The real howler in Posner’s post is the claim that the Bush Administration’s “views about presidential power were formally the same as its predecessors—and those of its successor, apparently.” Later, he softens this line a bit, asserting that “[i]t remains unclear whether Bush’s views on presidential power in the end were all that different from Clinton’s ….” Put either way, however, the assertion is unsupported. In fact, the Clinton Administration’s views on presidential power were dramatically different than those of the Reagan, Bush I, or Bush II Administrations. During the Clinton Administration, the Office of Legal Counsel issued an opinion, known as the Dellinger Memo, setting forth a comprehensive view of separation of powers in the domestic sphere. That memo fully embraced not only holding, but the analytical approach of Morrison v. Olson. The Reagan and two Bush Administrations regarded that opinion as heresy. Several opinions of those administrations treated it as a narrow holding that had little effect outside its peculiar facts, because accepting its reasoning would repudiate their various models of the unitary executive theory. As for the Obama Administration, nothing in last week’s signing statement indicates what its view of presidential power might be. The objections in that statement were all fairly routine objections that could be made under either theory of presidential power. This is not to say that there is no practical difference between them. Take the objection to the rider that forbids the use of funds to place U.S. troops under U.N. command unless the President first receives a recommendation to do so from a subordinate military officer. This provision offends any credible theory of the commander-in-chief power that I am aware of. It does not follow from this that all theories of the commander-in-chief power are practically the same. President Bush once issued a signing statement claiming that a statute limiting the number of both civilian and military personnel in the Defense Department’s legislative affairs office was inconsistent with the President’s authority as commander in chief. Nothing in President Obama’s signing statement indicates that he would agree with this preposterous view of the commander-in-chief power.

Finally, I do not understand Posner’s beef with Charlie Savage’s reporting on signing statements. I am one of the former Clinton Administration lawyers who, like Posner, believes that the real issue in the signing statement debate is not whether it is appropriate to use them (like Posner, I think it is), but the substance of the statements themselves. The American Bar Association took a contrary position. Savage’s news article (why the quotes?) fairly reports this disagreement. I don’t see how Savage paints me as rear-end-covering. Although there is a quote from an ABA commission member more or less to that effect, this is not the reporter’s own statement. I don’t see any basis for regarding Savage as having painted Posner or anyone else as a “right-wing lunatic.” For my part, I’d say anyone who can make arcane aspects of separation of powers interesting is more than deserving of a Pulitzer Prize.

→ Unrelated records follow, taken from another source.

-- ==== Sys2Proof/Decode.lean ====
section
/-! DEFINITION. Decoding and encoding (07 R139-R145): a word is split into its five fields, the major and, where it has
them, the sub-opcode or X name the instruction, and a word with a nonzero unused field is refused by name. Then the
encoder, from the same tables, and each constructor's decoding shown by a word written out from the spec. -/

namespace Sys2Proof

/-- The fields of an instruction word (R139). -/
structure Fields where
  s : BitVec 3
  op : BitVec 7
  x : BitVec 1
  d : BitVec 7
  a : BitVec 7
  b : BitVec 7
deriving DecidableEq, Repr

/-- R139, from bit 31 down to bit 0. -/
def splitWord (w : Word) : Fields :=
  ⟨w.extractLsb' 29 3, w.extractLsb' 22 7, w.extractLsb' 21 1, w.extractLsb' 14 7, w.extractLsb' 7 7, w.extractLsb' 0 7⟩

/-- R139, the other way. -/
def packWord (f : Fields) : Word := f.s ++ f.op ++ f.x ++ f.d ++ f.a ++ f.b

/-- The instruction that the major, sub-opcode or X name (R144); its unused fields are not looked at. `none`: reserved
major or unassigned sub-opcode (R145). -/
def decodeFields (f : Fields) : Option Instr :=
  match f.op.toNat with
  | 0x01 => some (.blk f.s (f.x ++ f.b))
  | 0x02 => some (.br f.s (f.x ++ f.b))
  | 0x03 => some (.bz f.s (f.x ++ f.b) f.a)
  | 0x04 => some (.bnz f.s (f.x ++ f.b) f.a)
  | 0x05 => some (.bms f.s (f.x ++ f.b) (f.d.extractLsb' 0 3))
  | 0x06 => some (.bmc f.s (f.x ++ f.b) (f.d.extractLsb' 0 3))
  | 0x07 => some (.call f.s (f.x ++ f.b) f.d)
  | 0x08 => some (.jmp f.s f.a)
  | 0x09 => some (.calli f.s f.d f.a)
  | 0x0A => some (.ret f.s f.a)
  | 0x0B =>
    match f.b.toNat with
    | 0 => some (.nop f.s)
    | 1 => some (.yield f.s)
    | 2 => some (.exit f.s)
    | _ => none
  | 0x10 => some (.add f.s f.x f.d f.a f.b)
  | 0x11 => some (.sub f.s f.x f.d f.a f.b)
  | 0x12 => some (.addi f.s (f.x ++ f.b) f.d f.a)
  | 0x13 => some (.mul f.s f.d f.a f.b)
  | 0x14 => some (.mulh f.s f.x f.d f.a f.b)
  | 0x15 => some (.muli f.s (f.x ++ f.b) f.d f.a)
  | 0x16 => some (.div f.s f.x f.d f.a f.b)
  | 0x17 => some (.rem f.s f.x f.d f.a f.b)
  | 0x18 => some (.and f.s f.d f.a f.b)
  | 0x19 => some (.or f.s f.d f.a f.b)
  | 0x1A => some (.xor f.s f.d f.a f.b)
  | 0x1B => some (.andi f.s (f.x ++ f.b) f.d f.a)
  | 0x1C => some (.ori f.s (f.x ++ f.b) f.d f.a)
  | 0x1D => some (.xori f.s (f.x ++ f.b) f.d f.a)
  | 0x1E => some (.shl f.s f.d f.a f.b)
  | 0x1F => some (.shr f.s f.x f.d f.a f.b)
  | 0x20 => some (.shli f.s (f.x ++ f.b) f.d f.a)
  | 0x21 => some (.shri f.s (f.x ++ f.b) f.d f.a)
  | 0x22 => some (.shrai f.s (f.x ++ f.b) f.d f.a)
  | 0x23 => some (.movi f.s (f.x ++ f.b) f.d)
  | 0x24 =>
    match f.b.toNat with
    | 0 => some (.not f.s f.d f.a)
    | 1 => some (.neg f.s f.d f.a)
    | 2 => some (.abs f.s f.d f.a)
    | 3 => some (.clz f.s f.d f.a)
    | 4 => some (.popc f.s f.d f.a)
    | 5 => some (.brev f.s f.d f.a)
    | 6 => some (.mov f.s f.d f.a)
    | _ => none
  | 0x25 => some (.bfx f.s f.d f.a f.b)
  | 0x26 => some (.bfi f.s f.d f.a f.b)
  | 0x27 => if f.x = 0 then some (.isetEq f.s f.d f.a f.b) else some (.isetNe f.s f.d f.a f.b)
  | 0x28 => some (.isetLt f.s f.x f.d f.a f.b)
  | 0x29 => some (.isetLe f.s f.x f.d f.a f.b)
  | 0x2A => some (.sel f.s f.d f.a f.b)
  | 0x2B => some (.add64 f.s f.d f.a f.b)
  | 0x2C => some (.addi64 f.s (f.x ++ f.b) f.d f.a)
  | 0x2D => some (.lea f.s f.d f.a f.b)
  | 0x2E => some (.imad f.s f.d f.a f.b)
  | 0x30 => some (.fadd f.s f.d f.a f.b)
  | 0x31 => some (.fsub f.s f.d f.a f.b)
  | 0x32 => some (.fmul f.s f.d f.a f.b)
  | 0x33 => some (.ffma f.s f.d f.a f.b)
  | 0x34 => some (.fmin f.s f.x f.d f.a f.b)
  | 0x35 => some (.fmax f.s f.x f.d f.a f.b)
  | 0x36 => if f.x = 0 then some (.fsetEq f.s f.d f.a f.b) else some (.fsetNe f.s f.d f.a f.b)
  | 0x37 => some (.fsetLt f.s f.x f.d f.a f.b)
  | 0x38 => some (.fsetLe f.s f.x f.d f.a f.b)
  | 0x39 => some (.fclass f.s (f.x ++ f.b) f.d f.a)
  | 0x3A =>
    match f.b.toNat with
    | 0 => some (.fneg f.s f.d f.a)
    | 1 => some (.fabs f.s f.d f.a)
    | 2 => some (.frcp f.s f.d f.a)
    | 3 => some (.frsq f.s f.d f.a)
    | 4 => some (.fsqrt f.s f.d f.a)
    | 5 => some (.fex2 f.s f.d f.a)
    | 6 => some (.flg2 f.s f.d f.a)
    | 7 => some (.fsin f.s f.d f.a)
    | 8 => some (.fcos f.s f.d f.a)
    | 9 => some (.ftanh f.s f.d f.a)
    | _ => none
  | 0x3B => some (.hadd2 f.s f.x f.d f.a f.b)
  | 0x3C => some (.hmul2 f.s f.x f.d f.a f.b)
  | 0x3D => some (.hfma2 f.s f.x f.d f.a f.b)
  | 0x3E =>
    match f.b.toNat with
    | 0 => some (.hmin2 f.s f.x f.d f.a)
    | 1 => some (.hmin2P f.s f.x f.d f.a)
    | 2 => some (.hmax2 f.s f.x f.d f.a)
    | 3 => some (.hmax2P f.s f.x f.d f.a)
    | 4 => some (.hneg2 f.s f.x f.d f.a)
    | 5 => some (.habs2 f.s f.x f.d f.a)
    | _ => none
  | 0x48 => some (.cvts f.s f.d f.a (f.b.extractLsb' 3 2) (f.b.extractLsb' 0 3))
  | 0x49 => some (.cvtx f.s f.d f.a (f.b.extractLsb' 3 2) (f.b.extractLsb' 0 3))
  | 0x4A => some (.cvti f.s f.d f.a (f.b.extractLsb' 3 1) (f.b.extractLsb' 2 1) (f.b.extractLsb' 0 2))
  | 0x4B => some (.cvtb f.s f.d f.a (f.b.extractLsb' 0 3))
  | 0x4C =>
    match f.b.toNat with
    | 0 => some (.cvthF2hl f.s f.d f.a)
    | 1 => some (.cvthF2hh f.s f.d f.a)
    | 2 => some (.cvthF2bl f.s f.d f.a)
    | 3 => some (.cvthF2bh f.s f.d f.a)
    | 4 => some (.cvthHl2f f.s f.d f.a)
    | 5 => some (.cvthHh2f f.s f.d f.a)
    | 6 => some (.cvthBl2f f.s f.d f.a)
    | 7 => some (.cvthBh2f f.s f.d f.a)
    | _ => none
  | 0x50 => some (.lane f.s f.x f.d)
  | 0x51 => some (.shfl f.s f.x f.d f.a f.b)
  | 0x52 =>
    match f.b.toNat with
    | 0 => some (.voteAny f.s f.x f.d f.a)
    | 1 => some (.voteAll f.s f.x f.d f.a)
    | 2 => some (.voteBallot f.s (f.d.extractLsb' 0 3) f.a)
    | _ => none
  | 0x53 => some (.bcast f.s f.x f.d f.a f.b)
  | 0x54 => some (.matchLanes f.s f.x f.d f.a)
  | 0x55 =>
    match f.b.toNat with
    | 0 => some (.redAdd f.s f.x f.d f.a)
    | 1 => some (.redMinS f.s f.x f.d f.a)
    | 2 => some (.redMinU f.s f.x f.d f.a)
    | 3 => some (.redMaxS f.s f.x f.d f.a)
    | 4 => some (.redMaxU f.s f.x f.d f.a)
    | 5 => some (.redAnd f.s f.x f.d f.a)
    | 6 => some (.redOr f.s f.x f.d f.a)
    | 7 => some (.redXor f.s f.x f.d f.a)
    | _ => none
  | 0x56 =>
    match f.b.toNat with
    | 0 => some (.fredAdd f.s f.x f.d f.a)
    | 1 => some (.fredMin f.s f.x f.d f.a)
    | 2 => some (.fredMinp f.s f.x f.d f.a)
    | 3 => some (.fredMax f.s f.x f.d f.a)
    | 4 => some (.fredMaxp f.s f.x f.d f.a)
    | _ => none
  | 0x57 =>
    match f.b.toNat with
    | 0 => some (.scanAdd f.s f.x f.d f.a)
    | 1 => some (.scanXadd f.s f.x f.d f.a)
    | 2 => some (.scanFadd f.s f.x f.d f.a)
    | _ => none
  | 0x58 =>
    match f.b.toNat with
    | 0 => some (.barArrive f.s (f.d.extractLsb' 0 5) f.a)
    | 1 => some (.barWait f.s (f.d.extractLsb' 0 5) f.a)
    | 2 => some (.barSync f.s (f.d.extractLsb' 0 5))
    | _ => none
  | 0x59 => some (.regrp f.s f.d f.a f.b)
  | 0x5A => some (.winb f.s (f.x ++ f.b))
  | 0x5E => some (.tcall f.s (f.d.extractLsb' 0 3) f.a (f.b.extractLsb' 0 3))
  | 0x5F => some (.tret f.s)
  | 0x60 => some (.ld f.s f.x f.d f.a f.b)
  | 0x61 => some (.ldB64 f.s f.x f.d f.a f.b)
  | 0x62 => if f.x = 0 then some (.ldB8 f.s f.d f.a f.b) else some (.ldB16 f.s f.d f.a f.b)
  | 0x63 => some (.ldNr f.s f.x f.d f.a (f.b.extractLsb' 0 3))
  | 0x64 => some (.st f.s f.x f.d f.a f.b)
  | 0x65 => some (.stB64 f.s f.x f.d f.a f.b)
  | 0x66 => if f.x = 0 then some (.stB8 f.s f.d f.a f.b) else some (.stB16 f.s f.d f.a f.b)
  | 0x67 => if f.x = 0 then some (.ldsp f.s f.d f.a f.b) else some (.stsp f.s f.d f.a f.b)
  | 0x68 => some (.atom f.s f.d f.a f.b)
  | 0x69 => some (.ratom f.s f.d f.a f.b)
  | 0x6A => some (.cadd f.s f.d f.a f.b)
  | 0x6B =>
    match f.b.toNat with
    | 0 => some (.fence f.s f.d)
    | 1 => some (.fenceTc f.s)
    | 2 => some (.fenceQ f.s f.a)
    | 3 => some (.pref f.s f.d f.a)
    | 4 => some (.pgreq f.s (f.d.extractLsb' 0 4) f.a)
    | 5 => some (.qpush f.s (f.d.extractLsb' 0 3) f.a)
    | 6 => some (.qpop f.s f.d (f.a.extractLsb' 3 3) (f.a.extractLsb' 0 3))
    | _ => none
  | 0x6C => some (.copy f.s (f.d.extractLsb' 0 4) f.a (f.b.extractLsb' 0 3))
  | 0x6D =>
    match f.b.toNat with
    | 0 => some (.hwait f.s (f.a.extractLsb' 0 4))
    | 1 => some (.htest f.s f.d (f.a.extractLsb' 0 4))
    | 2 => some (.hcancel f.s (f.a.extractLsb' 0 4))
    | 3 => some (.hexport f.s f.d (f.a.extractLsb' 0 4))
    | 4 => some (.himport f.s (f.d.extractLsb' 0 4) f.a)
    | _ => none
  | 0x70 => some (.macq f.s)
  | 0x71 => some (.mrel f.s)
  | 0x72 => some (.mma f.s f.x (f.d.extractLsb' 0 3) f.a f.b)
  | 0x73 => some (.mmaP f.s f.x (f.d.extractLsb' 0 3) f.a f.b)
  | 0x74 => some (.mzero f.s (f.d.extractLsb' 0 3))
  | 0x75 => some (.mloada f.s (f.d.extractLsb' 0 3) f.a)
  | 0x76 => some (.mstorea f.s (f.d.extractLsb' 0 3) f.a)
  | 0x78 =>
    match f.b.toNat with
    | 0 => some (.collPost f.s (f.d.extractLsb' 0 4) (f.a.extractLsb' 0 2))
    | 1 => some (.collFire f.s (f.d.extractLsb' 0 2) f.a)
    | 2 => some (.collProg f.s f.d (f.a.extractLsb' 0 2))
    | 3 => some (.collAgree f.s (f.d.extractLsb' 0 4) (f.a.extractLsb' 0 2))
    | _ => none
  | 0x79 => some (.deq f.s f.d f.a)
  | 0x7A =>
    match f.b.toNat with
    | 0 => some (.enq f.s f.d f.a)
    | 1 => some (.launch f.s (f.d.extractLsb' 0 4) f.a)
    | _ => none
  | 0x7B => some (.wfetch f.s f.d f.a)
  | 0x7C => some (.srd f.s (f.x ++ f.b) f.d)
  | 0x7D => some (.swr f.s (f.x ++ f.b) f.a)
  | 0x7E =>
    match f.b.toNat with
    | 0 => some (.trap f.s (f.d.extractLsb' 0 4))
    | 1 => some (.eret f.s)
    | 2 => some (.kset f.s (f.d.extractLsb' 0 5) f.a)
    | 3 => some (.icinv f.s f.d f.a)
    | 4 => some (.isync f.s)
    | 5 => some (.xlate f.s f.d f.a)
    | 6 => some (.sleep f.s f.a)
    | 7 => some (.halt f.s)
    | 8 => some (.ctxsave f.s (f.d.extractLsb' 0 4) f.a)
    | 9 => some (.ctxload f.s (f.d.extractLsb' 0 4) f.a)
    | _ => none
  | _ => none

The signing statement that President Obama issued last week contains no basis at all for concluding that Obama Administration has adopted essentially the same theory of presidential power that the Bush Administration held. In fact, we do not yet know what the Obama Administration’s theory of presidential power is. It will be worth watching signing statements and the opinions of the Office of Legal Counsel to learn what this theory is. At that point, it will be profitable to discuss and debate the merits of its theory.